* [WORK TO COMPLETE]:
Retype, exactly as they appear below, the lines between the line holding "else if x.neg then hi else lo" and the line holding "let lo := bestEntry", both ends included.

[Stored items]
-- ==== Sys2Proof/Machine/Funcs.lean ====
section
/-! DEFINITION. Special functions, table interpolation, reductions, statistics, the random generator, and the block and
codebook conversions (07 R148 to R160, 05 R116 to R121). -/
namespace Sys2Proof.Machine

/-! ### Special functions, correctly rounded (R148, R149)

e^x and ln x are formed with 512 fractional bits, far beyond what any FP32 input needs to decide the rounding (log
entry 8); neither is representable for the inputs that reach them, so the result is always inexact. -/

/-- Fractional bits of the fixed-point numbers (DEDUCED, log entry 8). -/
def fixP : Nat := 512

/-- The remaining terms of the exponential series from the term of index `k`. -/
def expSeries (y : Int) : Nat → Nat → Int → Int
  | 0, _, _ => 0
  | fuel + 1, k, term => term + expSeries y fuel (k + 1) (term * y / 2 ^ fixP / (k + 1))

def squareTimes : Nat → Nat → Nat
  | 0, r => r
  | n + 1, r => squareTimes n (r * r / 2 ^ fixP)

/-- e^x in fixed point. -/
def expFix (x : Int) : Nat := squareTimes 8 (expSeries (x / 2 ^ 8) 100 0 (2 ^ fixP)).toNat

/-- z + z^3/3 + z^5/5 + ... in fixed point, from the power of index 2k+1. -/
def atanhSeries (z2 : Nat) : Nat → Nat → Nat → Nat
  | 0, _, _ => 0
  | fuel + 1, k, p => p / (2 * k + 1) + atanhSeries z2 fuel (k + 1) (p * z2 / 2 ^ fixP)

/-- ln (a / b) for 1 ≤ a / b ≤ 2. -/
def lnRatio (a b : Nat) : Nat :=
  let z := (a - b) * 2 ^ fixP / (a + b)
  2 * atanhSeries (z * z / 2 ^ fixP) 180 0 z

/-- ln (m * 2^e) in fixed point. -/
def lnFix (m : Nat) (e : Int) : Int :=
  let l := Nat.log2 m
  (lnRatio m (2 ^ l) : Int) + (l + e) * lnRatio 2 1

/-- The integer square root, one bit at a time from bit `k` - 1. -/
def isqrtBits (n : Nat) : Nat → Nat → Nat
  | 0, r => r
  | k + 1, r => isqrtBits n k (if (r + 2 ^ k) * (r + 2 ^ k) ≤ n then r + 2 ^ k else r)

def w32 (p : Nat × Flags) : Word × Flags := (BitVec.ofNat 32 p.1, p.2)

def fexp (w : Word) : Word × Flags := match FV.of32 w with
  | .nan w s => (quiet w, if s then fINV else 0)
  | .inf n => (if n then 0 else 0x7F800000, 0)
  | .fin n m e =>
    let d := (FV.fin n m e).dy
    if m = 0 then (0x3F800000, 0)
    else if Dy.lt ⟨200, 0⟩ d then w32 (fp32.round .rne false 1 200 true)
    else if d.lt ⟨-200, 0⟩ then w32 (fp32.round .rne false 1 (-300) true)
    else w32 (fp32.round .rne false (expFix (d.m * 2 ^ ((fixP : Int) + d.e).toNat)) (-512) true)

def flog (w : Word) : Word × Flags := match FV.of32 w with
  | .nan w s => (quiet w, if s then fINV else 0)
  | .inf n => if n then (0x7FC00000, fINV) else (0x7F800000, 0)
  | .fin n m e =>
    if m = 0 then (0xFF800000, fDZ)
    else if n then (0x7FC00000, fINV)
    else if w = 0x3F800000 then (0, 0)
    else let v := lnFix m e
      w32 (fp32.round .rne (decide (v < 0)) v.natAbs (-512) true)

def frcp (w : Word) : Word × Flags := match FV.of32 w with
  | .nan w s => (quiet w, if s then fINV else 0)
  | .inf n => (if n then 0x80000000 else 0, 0)
  | .fin n m e =>
    if m = 0 then (if n then 0xFF800000 else 0x7F800000, fDZ)
    else w32 (fp32.round .rne n (2 ^ 96 / m) (-96 - e) (2 ^ 96 % m != 0))

def frsq (w : Word) : Word × Flags := match FV.of32 w with
  | .nan w s => (quiet w, if s then fINV else 0)
  | .inf n => if n then (0x7FC00000, fINV) else (0, 0)
  | .fin n m e =>
    if m = 0 then (if n then 0xFF800000 else 0x7F800000, fDZ)
    else if n then (0x7FC00000, fINV)
    else
      let m' := if e % 2 = 0 then m else 2 * m
      let e' := if e % 2 = 0 then e else e - 1
      let r := isqrtBits (2 ^ 160 / m') 81 0
      w32 (fp32.round .rne false r (-80 - e' / 2) (r * r * m' != 2 ^ 160))

/-! ### Table interpolation (R150 to R153) -/

/-- TIEV on one lane: a table image with its validity bit. The exact difference x - b of a linear rule is +0 when it is 0, a -0
included (DEDUCED, log entry 52). -/
def tiev (img : Lanes) (valid : Bool) (x : Word) : Word × Flags :=
  let at_ (i : Nat) : Word := img[i]?.getD 0
  let v := FV.of32 x
  if ¬ valid then (0x7FC00000, fINV)
  else match v with
    | .nan w s => (quiet w, if s then fINV else 0)
    | _ =>
      let lo := (FV.of32 (at_ 0)).dy
      let e := (at_ 1).toInt
      let linear (s c : Word) (b : Dy) : Word × Flags :=
        if s = 0 ∨ s = 0x80000000 then (c, 0)
        else
          let diff := match v with
            | .inf n => FV.inf n
            | _ => let d := v.dy.sub b; FV.fin (decide (d.m < 0)) d.m.natAbs d.e
          arith .rne [FV.of32 s, v, FV.of32 c] [(FV.of32 s).mul diff, some (FV.of32 c)]
      if v.lt (FV.of32 (at_ 0)) then linear (at_ 194) (at_ 195) lo
      else
        let hi := lo.add ⟨64, e⟩
        let above := match v with
          | .inf _ => true
          | _ => hi.le v.dy
        if above then linear (at_ 196) (at_ 197) hi
        else
          let d := v.dy.sub lo
          let k := (d.m * 2 ^ (d.e - e).toNat / 2 ^ (e - d.e).toNat).toNat
          let t := round32 .rne (v.dy.sub (lo.add ⟨k, e⟩)) false
          let p := ffma .rne false false t.1 (at_ (4 + 3 * k)) (at_ (3 + 3 * k))
          let y := ffma .rne false false t.1 p.1 (at_ (2 + 3 * k))
          (y.1, t.2 ||| p.2 ||| y.2)

/-! ### Lane reductions and statistics (R154, R155) -/

/-- One level of the pairwise tree; absent lanes add nothing. -/
def pairLevel (f : Word → Word → Word × Flags) : List (Option Word) → List (Option Word) × Flags
  | a :: b :: rest =>
    let (r, fl) := pairLevel f rest
    match a, b with
    | some x, some y => (some (f x y).1 :: r, (f x y).2 ||| fl)
    | some x, none => (some x :: r, fl)
    | none, y => (y :: r, fl)
  | [a] => ([a], 0)
  | [] => ([], 0)

/-- The tree over 2^n lanes. -/
def pairTree (f : Word → Word → Word × Flags) : Nat → List (Option Word) → List (Option Word) × Flags
  | 0, xs => (xs, 0)
  | n + 1, xs =>
    let (ys, fl) := pairLevel f xs
    let (r, fl') := pairTree f n ys
    (r, fl ||| fl')

/-- A group of 2^n lanes reduced, with the result of a group without selected lanes. -/
def reduce (f : Word → Word → Word × Flags) (n : Nat) (empty : Word) (xs : List (Option Word)) : Word × Flags :=
  match pairTree f n xs with
  | (some w :: _, fl) => (w, fl)
  | (_, fl) => (empty, fl)

/-- The running sums of R155. -/
def statSums (c : Word) : List Word → Word → Word → Flags → Word × Word × Flags
  | [], s1, s2, fl => (s1, s2, fl)
  | x :: xs, s1, s2, fl =>
    let d := fsub .rne x c
    let a := fadd .rne s1 d.1
    let b := ffma .rne false false d.1 d.1 s2
    statSums c xs a.1 b.1 (fl ||| d.2 ||| a.2 ||| b.2)

/-- A word times 2^-n, rounded once. -/
def scaleDown (n : Nat) (w : Word) : Word × Flags :=
  let v := FV.of32 w
  arith .rne [v] [some (v.scale (-(n : Int)))]

/-- Mean, variance and flags of a group of 2^n lanes (R155). -/
def stat (n : Nat) (xs : List Word) : Word × Word × Flags :=
  let vs := xs.map FV.of32
  if vs.any fun v => v.isNaN || v.isInf then
    let r := match vs.find? FV.isNaN with
      | some (.nan w _) => quiet w
      | _ => 0x7FC00000
    (r, r, if vs.any FV.sig || !vs.any FV.isNaN then fINV else 0)
  else
    let c := xs.headD 0
    let (s1, s2, fl) := statSums c xs 0 0 0
    let q := scaleDown n s1
    let mean := if s1 = 0 ∨ s1 = 0x80000000 then (c, 0) else fadd .rne c q.1
    let h := scaleDown n s2
    let v := ffma .rne true false q.1 q.1 h.1
    let x := FV.of32 v.1
    let var := if x.isNaN then v.1 else if x.neg then 0 else v.1
    (mean.1, var, fl ||| q.2 ||| mean.2 ||| h.2 ||| v.2)

/-! ### The random generator (R157) -/

def rotl (x : Word) (n : Nat) : Word := x.rotateLeft n

def gRound (x0 x1 x2 x3 k0 k1 : Word) : Word × Word × Word × Word :=
  let x0 := x0 + (x1 ^^^ k0); let x3 := rotl (x3 ^^^ x0) 13
  let x2 := x2 + (x3 ^^^ k1); let x1 := rotl (x1 ^^^ x2) 9
  let x0 := x0 + x1; let x3 := rotl (x3 ^^^ x0) 17
  let x2 := x2 + x3; let x1 := rotl (x1 ^^^ x2) 5
  (x0, x1, x2, x3)

def gRounds : Nat → Word → Word → Word → Word → Word → Word → Word
  | 0, x0, x1, x2, x3, _, _ => x0 ^^^ x1 ^^^ x2 ^^^ x3
  | n + 1, x0, x1, x2, x3, k0, k1 =>
    let (x0, x1, x2, x3) := gRound x0 x1 x2 x3 k0 k1
    gRounds n x0 x1 x2 x3 (k0 + 0x9E3779B9) (k1 + 0x9E3779B9)

/-- G(key, c). -/
def gWord (key : BitVec 64) (c : BitVec 128) : Word :=
  gRounds 6 (c.truncate 32) ((c >>> 32).truncate 32) ((c >>> 64).truncate 32) ((c >>> 96).truncate 32)
    (key.truncate 32) ((key >>> 32).truncate 32)

/-! ### MX blocks (R116 to R118) -/

/-- The scale, codes and flags of one block (R117): largest-exponent `emax` and format `F`. -/
def mxBlock (F : Fmt) (emax : Int) (code : Nat) (seed : BitVec 64) (xs : List Word) : Nat × List Nat × Flags :=
  let vs := xs.map FV.of32
  if vs.any FV.isNaN then (0xFF, xs.map fun _ => 0, if vs.any FV.sig then fINV else 0)
  else
    let tops := vs.filterMap fun v => match v with
      | .fin _ m e => if m = 0 then none else some ((Nat.log2 m : Int) + e)
      | _ => none
    let e : Int := match tops.max? with
      | none => 0
      | some t => max (t - emax) (-127)
    let cs := xs.map fun w => match FV.of32 w with
      | .inf n => ((if n then 2 ^ (F.width - 1) else 0) + F.max, fSAT ||| fINX)
      | .fin n m ex => F.round (Rnd.ofCode code seed (ulp32 w - e)) n m (ex - e)
      | .nan _ _ => (0, 0)
    ((e + 127).toNat, cs.map (·.1), cs.foldl (fun fl c => fl ||| c.2) 0)

/-- Packing codes of 32/k bits into words, element 0 lowest (R105). -/
def packWord (w : Nat) : List Nat → Nat
  | [] => 0
  | c :: cs => c % 2 ^ w + 2 ^ w * packWord w cs

/-- Cutting a list into parts of `n`. -/
def chunks {α : Type} (n : Nat) : Nat → List α → List (List α)
  | 0, _ => []
  | k + 1, xs => xs.take n :: chunks n k (xs.drop n)

/-- CVTMX8 and CVTMX4 (R117): all 256 lanes, with `+0` where a lane is not selected. -/
def cvtMx (F : Fmt) (emax : Int) (code : Nat) (seed : BitVec 64) (xs : List Word) : Lanes × Flags :=
  let bs := (chunks 32 8 xs).map (mxBlock F emax code seed)
  let k := 32 / F.width
  let codes := bs.flatMap fun b => b.2.1
  let words := (chunks k (256 / k) codes).map fun cs => BitVec.ofNat 32 (packWord F.width cs)
  let scales := (chunks 4 2 (bs.map (·.1))).map fun cs => BitVec.ofNat 32 (packWord 8 cs)
  (lanesOf (words ++ scales ++ zeroWords (255 - words.length - 2) ++ [BitVec.ofNat 32 F.width]),
    bs.foldl (fun fl b => fl ||| b.2.2) 0)

/-- Element i of a packed sequence of k elements to a lane (R105). -/
def element (v : Lanes) (k i : Nat) : Nat := (v[i / k]?.getD 0).toNat / 2 ^ (32 / k * (i % k)) % 2 ^ (32 / k)

/-- UNMX on lane i (R118). -/
def unmx (v : Lanes) (i : Nat) : Word × Flags :=
  let fmt := v[255]
  if fmt ≠ 8 ∧ fmt ≠ 4 then (0x7FC00000, fINV)
  else
    let k := if fmt = 8 then 4 else 8
    let sc := element v 4 ((256 / k) * 4 + i / 32)
    if sc = 0xFF then (0x7FC00000, 0)
    else
      let x := if fmt = 8 then FV.ofE4M3 (element v 4 i) else FV.ofE2M1 (element v 8 i)
      widen (x.scale ((sc : Int) - 127))

/-! ### Codebooks (R119 to R121) -/

/-- Entry j of a codebook. -/
def bookEntry (cb : BitVec 256) (j : Nat) : FV := FV.ofBF16 (cb.toNat / 2 ^ (16 * j) % 65536)

def bookFind (cb : BitVec 256) (p : FV → Bool) : Option Nat := (List.range 16).find? fun j => p (bookEntry cb j)

/-- The choice between the neighbours `lo` below and `hi` above `x` (R121). -/
def cb4Choose (code : Nat) (seed : BitVec 64) (x lo hi : FV) : FV :=
  let infinite := if lo.isInf ∧ hi.isInf then lo else if lo.isInf then hi else lo
  match code with
  | 1 =>
    if x.isZero then
      (if lo.isInf ∨ hi.isInf then infinite else if hi.dy.lt ⟨-lo.dy.m, lo.dy.e⟩ then hi else lo)
    else if x.neg then hi else lo
  | 2 => hi
  | 3 => lo
  | _ =>
    if lo.isInf ∨ hi.isInf then infinite
    else
      let a := x.dy.sub lo.dy
      let b := hi.dy.sub x.dy
      if code = 4 then
        let whole := hi.dy.sub lo.dy
        let e := min a.e whole.e
        let dd := (2 ^ 32 * a.align e / whole.align e).toNat
        if 2 ^ 32 ≤ dd + (mix seed dd).toNat then hi else lo
      else if b.lt a then hi else lo

/-- The greatest entry not above, and the least not below. -/
def bestEntry (better : FV → FV → Bool) : List FV → Option FV
  | [] => none
  | v :: vs => match bestEntry better vs with
    | none => some v
    | some u => some (if better u v then u else v)

/-- CB4ENC on one lane: the index and the flags (R121). -/
def cb4enc (cb : BitVec 256) (code : Nat) (seed : BitVec 64) (w : Word) : Nat × Flags :=
  let x := FV.of32 w
  let entries := ((List.range 16).map (bookEntry cb)).filter fun v => !v.isNaN
  let index (v : FV) := (bookFind cb fun u => !u.isNaN && u.eq v).getD 0
  if x.isNaN then
    match bookFind cb FV.isNaN with
    | some j => (j, 0)
    | none => (0, fINV)
  else if entries.any fun v => v.eq x then (index x, 0)
  else
    let lo := bestEntry (fun u v => v.lt u) (entries.filter fun v => v.lt x)
    let hi := bestEntry (fun u v => u.lt v) (entries.filter fun v => x.lt v)
    match lo, hi with
    | some l, some h => (index (cb4Choose code seed x l h), fINX)
    | some l, none => (index l, fSAT ||| fINX)
    | none, some h => (index h, fSAT ||| fINX)
    | none, none => (0, fINV)

end Sys2Proof.Machine
end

* [YOUR SOLUTION]:
    else if x.neg then hi else lo
  | 2 => hi
  | 3 => lo
  | _ =>
    if lo.isInf ∨ hi.isInf then infinite
    else
      let a := x.dy.sub lo.dy
      let b := hi.dy.sub x.dy
      if code = 4 then
        let whole := hi.dy.sub lo.dy
        let e := min a.e whole.e
        let dd := (2 ^ 32 * a.align e / whole.align e).toNat
        if 2 ^ 32 ≤ dd + (mix seed dd).toNat then hi else lo
      else if b.lt a then hi else lo

/-- The greatest entry not above, and the least not below. -/
def bestEntry (better : FV → FV → Bool) : List FV → Option FV
  | [] => none
  | v :: vs => match bestEntry better vs with
    | none => some v
    | some u => some (if better u v then u else v)

/-- CB4ENC on one lane: the index and the flags (R121). -/
def cb4enc (cb : BitVec 256) (code : Nat) (seed : BitVec 64) (w : Word) : Nat × Flags :=
  let x := FV.of32 w
  let entries := ((List.range 16).map (bookEntry cb)).filter fun v => !v.isNaN
  let index (v : FV) := (bookFind cb fun u => !u.isNaN && u.eq v).getD 0
  if x.isNaN then
    match bookFind cb FV.isNaN with
    | some j => (j, 0)
    | none => (0, fINV)
  else if entries.any fun v => v.eq x then (index x, 0)
  else
    let lo := bestEntry (fun u v => v.lt u) (entries.filter fun v => v.lt x)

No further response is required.